Sempre: Secure Multicast Architecture Using Proxy Re-Encryption

The goal of a secure multicast communication environment is to ensure that only valid members belonging to the multicast group can decrypt data. A simple solution adopted by many previous studies is to use a "group key" that is shared by all group members. The sender uses the group key to encrypt the multicast data, and the receivers decrypt the data with the same key. However, the procedure may incur the so-called "1 affects n problem", whereby the action of one member affects the whole group.
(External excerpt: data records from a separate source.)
-- ==== Sys2Proof/Machine/LinkBase.lean ====
section
/-! DEFINITION. Talux Link states and events (R425 to R430), which the lanes' detectors can change. -/

namespace Sys2Proof.Machine

def Dev.link (d : Dev) (n : Nat) : LinkSt := tget d.links {} n
def Dev.setLink (d : Dev) (n : Nat) (x : LinkSt) : Dev := { d with links := tput d.links {} n x }
def Dev.updLink (d : Dev) (n : Nat) (f : LinkSt → LinkSt) : Dev := d.setLink n (f (d.link n))
/-- The node of link port n. -/
def lp (n : Nat) : Nat := 0x110 + n

/-- LNK_STATUS.state: 0 OFF, 1 TRAINING, 2 UP, 3 RECOVERY, 4 FENCED, 5 FAILED. -/
def linkState (d : Dev) (n : Nat) : Nat := d.fld (lp n) R.LNK_STATUS 0 3
def setLinkState (d : Dev) (n st : Nat) : Dev := d.setFld (lp n) R.LNK_STATUS 0 3 st

/-- The class of a LNK_EVENTS record: stale is security (R595). -/
def linkEvent (d : Dev) (n b : Nat) : Dev := d.sticky (lp n) (if b = 12 then 2 else 7) 13 b R.LNK_EVENTS

/-- The link leaves UP, if it was there: down is set. DEDUCED: log entry 60. -/
def leaveUp (d : Dev) (n st : Nat) : Dev :=
  let was := linkState d n
  let d := setLinkState d n st
  if was = 2 then linkEvent d n 1 else d

/-- What a link holds is discarded, its spare lanes unused; proxy records stay until their own timeout (R430, R437). -/
def linkDiscard (d : Dev) (n : Nat) : Dev := d.updLink n (fun x => { proxies := x.proxies })

/-- The link goes to FAILED (R429, R430). -/
def linkFail (d : Dev) (n : Nat) : Dev := linkEvent (linkDiscard (leaveUp d n 5) n) n 2

/-- Recovery starts: sequence state is kept (R429). -/
def recoveryStart (d : Dev) (n : Nat) : Dev := if linkState d n = 2 then leaveUp d n 3 else d

/-- The active lane received on the spare, 15 for none. -/
def rxSpared (d : Dev) (n : Nat) : Nat := d.fld (lp n) R.LNK_STATUS 4 4

/-- Receiver of lane j of link n loses it while UP (R429): an active lane moves to the spare, and a second loss fails the link. -/
def linkLaneLost (d : Dev) (g : Nat) : Dev :=
  let n := g / 9
  let j := g % 9
  if d.fld (lp n) R.LANE_GRP_CFG 0 2 ≠ 1 || linkState d n ≠ 2 then d
  else if rxSpared d n = 15 then
    if j = 8 then d
    else
      let d := (d.setFld (lp n) R.LNK_STATUS 4 4 j).updLink n (fun x => { x with swapDue := some j, nakDue := true, ignoring := true })
      linkEvent d n 4
  else if j = rxSpared d n then d
  else linkFail d n

end Sys2Proof.Machine
end

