/-- A descriptor that completes MALFORMED. DEDUCED: log entry 86. -/
def jobMalformed (j : Job) : Bool :=
  let op := jobOp j
  let n := jobLen j
  match opUses op (jobCrew j) (jobSub j) with
  | none => true
  | some (a, b, p, l, sub) =>
    let dev := if op = 2 then jobA j else jobB j
    (!a && jobA j ≠ 0) || (!b && jobB j ≠ 0) || (!p && jobP j ≠ 0) || (!l && n ≠ 0) || (!sub && jobSub j ≠ 0)
      || jobFld j 14 2 ≠ 0 || jobFld j 21 3 ≠ 0
      || (jobCrew j && !(0x12 ≤ op && op ≤ 0x15)) || (jobFlag j 3 && op ≠ 4) || (jobFlag j 4 && op ≠ 0x14) || (jobFlag j 5 && op ≠ 0x13)
      || (sub && (jobSub j = 0 || 5 < jobSub j)) || (op = 0x15 && 15 < jobB j)
      || (1 ≤ op && op ≤ 4 && (n = 0 || n % 16 ≠ 0 || (if op = 4 then jobA j else dev) % 16 ≠ 0))
      || ((op = 1 || op = 2) && !(inDram dev && localAddr dev + n ≤ 2 ^ 40 && dev < 2 ^ 52))
      || (op = 0x16 && (n = 0 || n % 16 ≠ 0 || 65536 < n)) || (op = 0x17 && n % 32 ≠ 0)

/-- What a descriptor completes with before it does anything: MALFORMED, or DENIED for an issuer its opcode does not admit. -/
def jobCheck (d : Dev) (f : Nat) (j : Job) : Option (Status × Status × Nat × Nat) :=
  if jobMalformed j then some (.malformed, .ok, 0, 0)
  else if jobOp j = 0x15 && f ≠ 0 && jobB j ≠ fnTenant d f then some (.denied, .ok, 0, 0)
  else none

/-! ### Jobs -/

/-- The opened job of a channel with a submission index. -/
def jobAt (d : Dev) (c idx : Nat) : Option Job := (d.chan c).jobs.find? (fun j => j.idx = idx)
def updJob (d : Dev) (c idx : Nat) (f : Job → Job) : Dev :=
  d.updChan c (fun x => { x with jobs := x.jobs.map (fun j => if j.idx = idx then f j else j) })
def setResult (d : Dev) (c idx : Nat) (r : Status × Status × Nat × Nat) : Dev := updJob d c idx (fun j => { j with result := some r })

/-- A channel that moves its descriptors on: ACTIVE or DRAINING with its function able to reach the host. DEDUCED: log entry 87. -/
def chanRuns (d : Dev) (c : Nat) : Bool :=
  let s := (d.chan c).state
  (s = 1 || s = 3) && (match chanFn d c with | some f => chansRun d f | none => false)

/-- A fence or a control command starts only as the oldest descriptor held (R468). -/
def mayBegin (x : Chan) (j : Job) : Bool :=
  j.result.isNone && (!(jobFence j || 0x10 ≤ jobOp j) || (x.jobs.head?.map (·.idx)) = some j.idx)

/-- How a transfer whose parts have all been answered ends (R470). DEDUCED: log entry 85. -/
def transferResult (j : Job) : Status × Status × Nat × Nat :=
  match j.fails with
  | [] => (.ok, .ok, j.moved, 0)
  | e :: r =>
    let low := r.foldl (fun (a : Nat × Status) x => if x.1 < a.1 then x else a) e
    if j.okParts = 0 then (low.2, .ok, 0, 0) else (.partly, low.2, j.moved, low.1)

/-- A part at an offset has been answered: its bytes count, or its failure. A stream stops at its first failed part. -/
def partDone (d : Dev) (c idx off len : Nat) (st : Status) : Dev :=
  updJob d c idx (fun j =>
    let j := { j with parts := j.parts.filter (fun e => e.1 ≠ off) }
    let j := if st = .ok then { j with okParts := j.okParts + 1, moved := j.moved + len } else { j with fails := j.fails ++ [(off, st)] }
    let stream := jobOp j = 3 || jobOp j = 4
    if j.parts.isEmpty && (jobLen j ≤ j.next || (stream && st ≠ .ok)) && j.result.isNone then { j with result := some (transferResult j) } else j)

/-! ### Host memory (R458, R459, R485) -/

/-- A wait on host memory ended without success: host_abort. DEDUCED: log entry 84. -/
def hostAbort (d : Dev) : Dev := d.sticky 0x140 9 15 3 R.HIF_EVENTS

/-- What can be sent now is sent, in order: reads take a tag, writes are posted and done. DESIGN CHOICE: log entry 148. -/
def hostPump (d : Dev) : Dev :=
  (d.hostAccs.filter (fun a => !a.sent)).foldl (fun (d : Dev) a =>
    if !hostReady d a.fn then d
    else if a.write then
      let d := { d with hostAccs := d.hostAccs.filter (fun (x : HostAcc) => x.tag ≠ a.tag) }
      let d := d.emit (.hostWrite a.fn a.addr a.data)
      match a.use with
      | .noc p => d.respond 0x140 p .ok []
      | .part c idx off => partDone d c idx off a.len .ok
      | _ => d
    else if mayTag d a.fn then
      let d := { d with hostAccs := d.hostAccs.map (fun (x : HostAcc) => if x.tag = a.tag then { x with sent := true } else x) }
      d.emit (.hostRead a.fn a.addr a.len a.tag)
    else d) d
This is the source of scalability problems. Moreover, from an administrative perspective, it is desirable to confine the impact of membership changes to a local area. In this paper, we propose a novel secure multicast architecture that reduces the impact of the 1 affects n problem significantly by exploiting a cryptographic primitive, "proxy re-encryption". Therefore, we call the proposed secure multicast architecture Sempre (SEcure Multicast architecture using Proxy Re-Encryption). Proxy re-encryption allows intermediate routers to convert the ciphertext encrypted with one key to ciphertext encrypted with another key, without revealing the private key or the plaintext. If the intermediate routers are given proper keys, they can provide separation between subgroups and thereby achieve the goals of scalability and containment. Successful containment reduces the 1 affects n problem significantly. We also compare several related schemes, and discuss some security problems that we identified in them. Existing schemes that use similar techniques only use asymmetric-key algorithms, but the computational costs of the algorithms mean that the schemes are infeasible in practice. Our scheme combines asymmetric-key and symmetric-key algorithms, so it is practical for real-world applications.